/-- The number of SmpCnt values of a rate code (R160). -/
def smpRange (code : Nat) : Nat := if code = 6 then 48000 else rateHz code

/-- A stream's entry in the running image: the body of its STREAM_GROUP and the entry's offset. -/
structure StreamCfg where
  body : List Byte
  off : Nat
deriving DecidableEq, Repr

/-- The offsets of a STREAM_GROUP body's entries. -/
def groupOffsets (b : List Byte) : List Nat :=
  if b.isEmpty then [] else (List.range (leAt b 0 2)).map (fun i => 16 + 256 * i)

/-- The entries of an image's stream tables, in section order. -/
def imageStreams (im : Image) : List StreamCfg :=
  (im.sections.filter (fun x => decide (x.typ = 5))).flatMap
    (fun x => (groupOffsets x.body).map (fun o => ⟨x.body, o⟩))

/-- A field of the entry (R158). -/
def StreamCfg.fieldAt (c : StreamCfg) (o n : Nat) : Nat := leAt c.body (c.off + o) n

/-- STREAM_INDEX. -/
def StreamCfg.index (c : StreamCfg) : Nat := c.fieldAt 0x08 2

/-- CHANNELS. -/
def StreamCfg.channels (c : StreamCfg) : Nat := c.fieldAt 0x0B 1

/-- The input rate. -/
def StreamCfg.rate (c : StreamCfg) : Nat := rateHz (c.fieldAt 0x0C 1)

/-- SLOT_BASE. -/
def StreamCfg.slotBase (c : StreamCfg) : Nat := c.fieldAt 0x10 2

/-- PARTNER, or none. -/
def StreamCfg.partner (c : StreamCfg) : Option Nat := if c.fieldAt 0x12 2 = 0xFFFF then none else some (c.fieldAt 0x12 2)

/-- A channel descriptor's field (R159). -/
def StreamCfg.chanField (c : StreamCfg) (i o n : Nat) : Nat := leAt c.body (c.off + 0x80 + 8 * i + o) n

/-- RESPONSE of a channel. -/
def StreamCfg.response (c : StreamCfg) (i : Nat) : Nat := c.chanField i 4 1

/-- GRID of a channel. -/
def StreamCfg.grid (c : StreamCfg) (i : Nat) : Nat := c.chanField i 6 1

/-- FREQ_GROUP. -/
def StreamCfg.group (c : StreamCfg) : Nat := c.fieldAt 0x0E 1


/-- The streams of the running image. -/
def State.streamCfgs (s : State) : List StreamCfg :=
  match s.img.run with
  | none => []
  | some im => imageStreams im

/-- The entry of a stream index. -/
def State.streamCfg (s : State) (i : Nat) : Option StreamCfg :=
  s.streamCfgs.find? (fun c => decide (c.index = i))

/-- The entry and channel index of a channel slot. -/
def State.slotCfg (s : State) (c : Nat) : Option (StreamCfg × Nat) :=
  (s.streamCfgs.find? (fun x => decide (x.slotBase ≤ c) && decide (c < x.slotBase + x.channels))).map
    (fun x => (x, c - x.slotBase))

/-- The channel slots that the running image uses. -/
def State.slotsUsed (s : State) : List Nat :=
  s.streamCfgs.flatMap (fun x => (List.range x.channels).map (fun i => x.slotBase + i))

/-- An instant of a sequence with `rate` instants a second, rounded to 2^-16 ns (R170, R201). -/
def rateInstant (n rate : Nat) : Nat := (2 * n * secUnit + rate) / (2 * rate)

/-! ### Frequency groups and grids (R200, R203) -/

/-- A field of a group's descriptor (R203). -/
def State.fgField (s : State) (g o n : Nat) : Nat := leAt (s.cfg 4 0) (16 + 32 * g + o) n

/-- NOMINAL of a group. -/
def State.nominal (s : State) (g : Nat) : Nat := s.fgField g 0 1

/-- A group is enabled. -/
def State.groupOn (s : State) (g : Nat) : Bool := decide (s.fgField g 1 1 % 2 = 1)

/-- Samples per cycle of a cycle grid (R200). -/
def cycleSize (v : Nat) : Nat :=
  match v with
  | 0 => 24
  | 1 => 32
  | 2 => 48
  | 3 => 64
  | 4 => 80
  | _ => 96

/-- The rate of a time grid (R200). -/
def timeRate (v : Nat) : Nat :=
  match v with
  | 0x10 => 1200
  | 0x11 => 2400
  | 0x12 => 4000
  | 0x13 => 4800
  | 0x14 => 8000
  | _ => 9600

/-- The grid instant table of a channel (R223). -/
def gridTable (g v : Nat) : Nat := if v < 0x10 then 6 * g + v else 384 + v - 0x10

/-- The phasor window of a channel (R200). -/
def State.gridN (s : State) (g v : Nat) : Nat :=
  if v < 0x10 then cycleSize v else timeRate v / (if s.nominal g = 0 then 50 else s.nominal g)

/-! ### Deadlines (R175). A deadline is held in units of 2^-16 ns divided by the frame rate. -/

/-- LATE_WINDOW of a stream times the frame rate, its default included (R158). -/
def lateWindow (c : StreamCfg) (rate : Nat) : Nat :=
  have w := c.fieldAt 0x22 2
  if w = 0 then min (150 * usUnit * rate) secUnit else w * usUnit * rate

/-- MU_DELAY of a stream in 2^-16 ns. -/
def muDelay (c : StreamCfg) : Nat := c.fieldAt 0x14 4 * nsUnit

/-- The deadline of a stream's sample at an instant (R175). -/
def deadline (c : StreamCfg) (rate t : Nat) : Nat :=
  tickAtOrAfter (t + muDelay c) rate * secUnit + lateWindow c rate

/-- The tick at which what is due at a deadline becomes visible (R211, R224). -/
def visibleTick (rate due : Nat) : Nat := (due + 6 * usUnit * rate + secUnit - 1) / secUnit

/-- INPUT_AGES of a channel (R224). -/
def inputAges (c : StreamCfg) (rate : Nat) : Nat :=
  have num := muDelay c * rate + lateWindow c rate + 2 * secUnit + 6 * usUnit * rate
  min 126 (127 - (num * c.rate + secUnit * rate - 1) / (secUnit * rate))

/-! ### Fills and heads (R224, R226) -/

/-- A mark word repeated. -/
def markRun (n : Nat) : List Byte := (List.replicate n [0x20#8, 0#8]).flatten

/-- A fill of a channel (R226). -/
def State.fill (s : State) (c headG headI : Nat) : State :=
  have s := (s.plnPut (gridValAddr c 0) (List.replicate 1024 0)).plnPut (gridMarkAddr c 0) (markRun 256)
  have s := (s.plnPut (inValAddr c 0) (List.replicate 512 0)).plnPut (inMarkAddr c 0) (markRun 128)
  have s := (s.plnPut (phasorAddr c 0) (List.replicate 512 0)).plnPut (phasorMarkAddr c 0) (markRun 64)
  s.setChan c { s.chan c with
      pendG := [], pendI := [], filled := true, headG := headG % 2 ^ 32, headI := headI % 2 ^ 32 }

/-- The newest of the entries that are visible at a tick, and those that stay. -/
def visibleBy (tick : Nat) (l : List (Nat × Nat)) : List (Nat × Nat) × List (Nat × Nat) :=
  l.partition (fun (e : Nat × Nat) => decide (e.2 ≤ tick))

/-- The mark words of grid entries of a channel, combined. -/
def State.marksOf (s : State) (c : Nat) (l : List (Nat × Nat)) : Nat :=
  l.foldl (fun m (e : Nat × Nat) => m ||| s.plnNum (gridMarkAddr c e.1) 2) 0

/-- The head moves to the newest visible entry (R224). Heads never move back. -/
def headMove (head : Nat) (l : List (Nat × Nat)) : Nat :=
  l.foldl (fun h (e : Nat × Nat) =>
    if (e.1 + 2 ^ 32 - h) % 2 ^ 32 < 2 ^ 31 then e.1 % 2 ^ 32 else h) head

/-- A channel's heads at a frame tick (R224, R228). -/
def State.headAdvance (s : State) (tick settleLeft c : Nat) : State :=
  have x := s.chan c
  let (vg, rg) := visibleBy tick x.pendG
  let (vi, ri) := visibleBy tick x.pendI
  s.setChan c { x with
      headG := headMove x.headG vg, headI := headMove x.headI vi, pendG := rg, pendI := ri,
      marksOr := s.marksOf c vg, settleLeft := settleLeft }

/-- A grid output in a channel's rings and its place among the outputs that wait for visibility (R221,
R227). -/
def State.plnGrid (s : State) (c : Nat) (o : GridOut) (extra : Nat) : State :=
  have s := (s.plnPut (gridValAddr c o.n) (leBytes o.value 4)).plnPut (gridMarkAddr c o.n)
    (leBytes (o.mark ||| extra) 2)
  have s := (s.plnPut (phasorAddr c o.n) (leBytes o.re 4 ++ leBytes o.im 4)).plnPut
    (phasorMarkAddr c o.n) (leBytes (o.pmark ||| extra) 2)
  have x := s.chan c
  have l := o.n % 2 ^ 32
  s.setChan c { x with
      filled := false,
      pendG := x.pendG.filter (fun (e : Nat × Nat) => decide (e.1 ≠ l)) ++ [(l, o.vis)] }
* * * * *
* [Problem details] From the data above, output exactly the lines between the one containing "def State.marksOf (s" and the one containing "let (vi, ri) := visibleBy tick x.pendI", counting both of them.

* [Response area]
def State.marksOf (s : State) (c : Nat) (l : List (Nat × Nat)) : Nat :=
  l.foldl (fun m (e : Nat × Nat) => m ||| s.plnNum (gridMarkAddr c e.1) 2) 0

/-- The head moves to the newest visible entry (R224). Heads never move back. -/
def headMove (head : Nat) (l : List (Nat × Nat)) : Nat :=
  l.foldl (fun h (e : Nat × Nat) =>
    if (e.1 + 2 ^ 32 - h) % 2 ^ 32 < 2 ^ 31 then e.1 % 2 ^ 32 else h) head

/-- A channel's heads at a frame tick (R224, R228). -/
def State.headAdvance (s : State) (tick settleLeft c : Nat) : State :=
  have x := s.chan c
  let (vg, rg) := visibleBy tick x.pendG
  let (vi, ri) := visibleBy tick x.pendI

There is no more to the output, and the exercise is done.